Prima visione

Noto finora solo ai suoi cari, Gabriel Macht è l’impersonale ma prestante protagonista di The Spirit di Frank Miller, dal quale ci si attendono grossi incassi, imponendo dunque l’interprete attraverso il personaggio, proto-supereroe ispirato dai fumetti di Will Eisner, storielle dove la maggiore suggestione è dovuta agli abiti d’epoca.
The Spirit è destinato a ragazzini, che però ignorano tutto degli anni Quaranta del Novecento, in particolare che siano stati il periodo d’oro del noir, il romanzo verista camuffato da poliziesco. Il personaggio di Macht è così roba di modernariato: un poliziotto di Central City - alias New York -, Danny Colt, creduto morto, sepolto vivo, poi disseppellitosi da sé. Il Lazzaro in questione è detto, dal volgo, The Spirit e vanta una feroce identificazione con la sua città. A separare i tratti del prima da quelli del dopo la «morte» di Colt sono l’esigua maschera e la capacità di rimarginare le ferite, anche senza le assidue cure della fidanzata d’un tempo, il medico Ellen Dolan (Sarah Paulson). Il cattivo è Octopus (piovra), ovvero Samuel L. Jackson, anche lui abbastanza indistruttibile e assistito da Silken Floss, ovvero Filo di seta (Scarlett Johansson).
Vi siete già persi fra i nomi? Restate a casa, perché sono solo la metà di quelli ricorrenti nel film, che Miller ha reso corale e oscuro (in ogni senso) come Sin City, da lui scritto, a partire dai propri fumetti, per Robert Rodriguez.
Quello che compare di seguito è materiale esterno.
/-- BLK_STAT.BUSY: the block has work in hand. -/
def blkBusy (s : State) (b i : Nat) : Bool :=
  if b = Blk.HPT then (s.port i).resetting
  else if b = Blk.TUN then !s.jobs.isEmpty
  else if b = Blk.CTX then !s.installs.isEmpty || !s.vault.pages.isEmpty
  else if b = Blk.SYM then (s.lane i).work != .none || (s.lane i).st == .waking
  else if b = Blk.CRU then (s.unit i).st != .spare && (s.unit i).st != .idle && (s.unit i).st != .fenced
  else if b = Blk.RNG then !s.rng.waitQ.isEmpty || s.rng.due
  else if b = Blk.KST then bit (s.reg R.KST_FW_STAT) 31 || (decide (1 ≤ s.kst.cer.st) && decide (s.kst.cer.st ≤ 4)) ||
    !s.kst.queue.isEmpty
  else if b = Blk.FLC then !s.flashOn.isEmpty || !s.flashQ.isEmpty
  else if b = Blk.TAG then s.tag.commit.isSome || s.tag.hostOn.isSome || s.tag.credOp.isSome
  else if b = Blk.CRD then s.crd.run.isSome || s.crd.op != 0 || s.crd.resolving || !s.crd.jq.isEmpty
  else if b = Blk.FLK then s.flk.meas || !s.flk.mq.isEmpty
  else if b = Blk.SKM then !s.inbox.isEmpty || !s.skm.react.isEmpty || !s.skm.pages.isEmpty
  else if b = Blk.RIS then !s.ris.subs.isEmpty || !s.ris.due.isEmpty || s.hasLeave .fieldMap
  else if b = Blk.CLK then s.ramping
  else if b = Blk.SYS then s.sys.start.isSome || s.sys.holdPend
  else if b = Blk.DBG then s.dbg.verify.isSome || s.dbg.injOn
  else if b = Blk.MLK then s.mlk.resp.isSome
  else false

/-- BLK_STAT.READY: the block has passed its Start checks and can accept work. -/
def blkReady (s : State) (b i : Nat) : Bool :=
  !s.fieldPower && !s.clk.waiting && (s.hdr b i).en &&
    (if b = Blk.HPT then decide (i < s.variant.ports) && (s.port i).linkUp
     else if b = Blk.TUN then s.mode == .service && !s.sys.holdPend
     else if b = Blk.CTX then s.vault.ready
     else if b = Blk.SYM then (s.lane i).serving
     else if b = Blk.CRU then (s.unit i).serving && (s.unit i).st != .test
     else if b = Blk.RNG then s.rng.st == .run
     else if b = Blk.KST then s.kst.unsealed || s.sys.start.isNone
     else if b = Blk.FLC then bit (s.reg R.SYS_SMS) 1
     else if b = Blk.RIS then s.ris.evalDone
     else true)

/-- BLK_STAT.BSTAT, from bit 16. -/
def bstat (s : State) (b i : Nat) : Nat :=
  if b = Blk.TUN then b2n (s.mode == .hold && s.jobs.isEmpty)
  else if b = Blk.CTX then b2n s.vault.ready
  else if b = Blk.SYM then laneCode (s.lane i).st
  else if b = Blk.CRU then unitCode (s.unit i).st
  else if b = Blk.RNG then rngCode s.rng.st
  else if b = Blk.KST then b2n s.kst.unsealed
  else if b = Blk.GAT then mask 3 (fun p => csBank (s.pair p).cs)
  else if b = Blk.FLC then mask 5 (fun k => s.bankBusy k || (k == 4 && s.tag.commit.isSome))
  else if b = Blk.TAG then b2n s.tag.field
  else if b = Blk.CRD then b2n s.crd.present + 2 * b2n (decide (2 ≤ (s.cslot 0).st)) + 4 * b2n (decide (2 ≤ (s.cslot 1).st))
  else if b = Blk.FLK then b2n s.flk.kbb.isSome
  else if b = Blk.SKM then b2n s.faultn
  else if b = Blk.DBG then s.dbg.st
  else 0

/-- BLK_STAT. -/
def blkStat (s : State) (b i : Nat) : Word :=
  let h := s.hdr b i
  let open' := s.skm.opens.any (fun e => e.2.cnt != 0 && e.2.blk == b && e.2.inst == i)
  fields [(16, s.bstat b i), (5, b2n h.srstBusy), (4, b2n h.lock), (3, b2n (h.fence != 0)), (2, b2n open'),
    (1, b2n (s.blkBusy b i)), (0, b2n (s.blkReady b i))]

/-- The common header of block `b`, instance `i`, read through page `p` at offset `o`. -/
def headRead (s : State) (b i p o : Nat) : Word :=
  let h := s.hdr b i
  match o / 4 with
  | 0 => fields [(10, p), (5, b), (0, i)]
  | 1 => 0x100
  | 2 => w32 (s.blkCap b i)
  | 3 => w32 (b2n h.en)
  | 4 => s.blkStat b i
  | 5 => h.evt
  | 6 => h.evtEn
  | 7 => w32 h.evtCnt
  | 8 => h.faultLo
  | 9 => h.faultCap
  | 10 => h.fence
  | 11 => s.blkSpare b
  | 12 => s.blkLeave b i
  | 13 => w32 (b2n h.lock)
  | _ => 0

/-! ### Blocks -/

/-- HPT_LINK.LTSSM. -/
def ltssm (s : State) (p : Nat) : Nat :=
  let k := s.port p
  if k.l1 then 5 else if k.linkUp then 3 else if k.training then 1 else 0

/-- HPT, instance `i`. -/
def viewHpt (s : State) (i a : Nat) : Word :=
  let k := s.port i
  let o := a % 0x40000
  if o = 0x40 then
    fields [(12, if k.d3 then 3 else 0), (11, b2n k.l1), (10, b2n k.linkUp), (7, k.speed),
      (5, if !k.linkUp then 0 else if k.x1 then 1 else 2), (0, s.ltssm i)]
  else if o = 0x44 then putBit (s.reg a) 31 k.resetting
  else s.reg a

/-- TUN. -/
def viewTun (s : State) (a : Nat) : Word :=
  let d := (a - R.TUN_DOM_QP) / 0x20
  let q := (s.reg R.TUN_QSEL).toNat % 0x4000
  if a = R.TUN_OCC then
    fields [(16, ((List.range 4).map s.dPark).sum), (0, ((List.range 4).map s.dInfl).sum)]
  else if a = R.TUN_DOM_SHQ + d * 0x20 ∧ d < 4 then putField (s.reg a) 14 8 (s.port d).share
  else if a = R.TUN_DOM_USE + d * 0x20 ∧ d < 4 then fields [(16, s.dPark d), (0, s.dInfl d)]
  else if R.TUN_QV ≤ a ∧ a < R.TUN_QV + 32 then w32 (leAt (s.queryBytes q) (a - R.TUN_QV) 4)
  else s.reg a

/-- The vault slot CTX_PEEK_SEL selects, and its context. -/
def peek (s : State) : VSlot × Option Ctx :=
  let n := (s.reg R.CTX_PEEK_SEL).toNat % 0x40000
  (s.vslot n, s.ctxs.find? (fun c => s.slotOf c.dom c.idx == n))

/-- CTX. -/
def viewCtx (s : State) (a : Nat) : Word :=
  let d := (a - R.CTX_DOM_VB) / 0x10 % 4
  let v := s.vault
  let x := s.peek.1
  if a = R.CTX_VSTAT then
    fields [(16, s.vaultFree), (7, b2n v.rangeBusy), (6, b2n v.stalled), (5, b2n v.compacting), (4, b2n v.closing),
      (3, b2n v.closed), (2, b2n v.opened), (1, b2n v.lastClean), (0, b2n v.ready)]
  else if a = R.CTX_OCC then
    fields [(16, (s.ctxs.filter (fun c => s.pinned c.dom c.idx)).length), (0, s.ctxs.length)]
  else if a = R.CTX_VSEQ_LO then w32 (v.seq % 2 ^ 37)
  else if a = R.CTX_DOM_TE + d * 0x10 then w32 ((s.bind d).recEpoch.getD 0)
  else if a = R.CTX_DOM_CR + d * 0x10 then
    putBit (putBit (s.reg a) 31 (s.bind d).bound) 30 (s.bind d).recEpoch.isSome
  else if a = R.CTX_PEEK0 then
    fields [(15, b2n x.doubt), (14, b2n s.peek.2.isSome), (13, b2n x.rekey), (12, b2n (x.status == 2)),
      (11, b2n (x.status == 1)), (0, x.epoch)]
  else if a = R.CTX_PEEK1 then w32 x.tx
  else if a = R.CTX_PEEK3 then w32 x.rx
  else s.reg a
The Spirit è una somma di effetti speciali all’ultima moda posti sullo sfondo glamour di quando Eisner pubblicava le sue coloratissime tavole; Miller invece rende tutto nero e grigio, lasciando, di rosso, solo la cravatta di The Spirit.
Applicato questo arbitrio rispetto al fumetto, Miller ne compie altri, serenamente. Nessuna razionalità in quanto si vede sullo schermo: siamo dunque all’insegna del postmoderno.

Non si deve capire o seguire la storia, ma solo restarne impressionati. E, se il film durasse un’ora, ciò avrebbe un senso; invece sfiora le due, in base al principio quanto mai non-glamour che molta quantità sopperisca a poca qualità.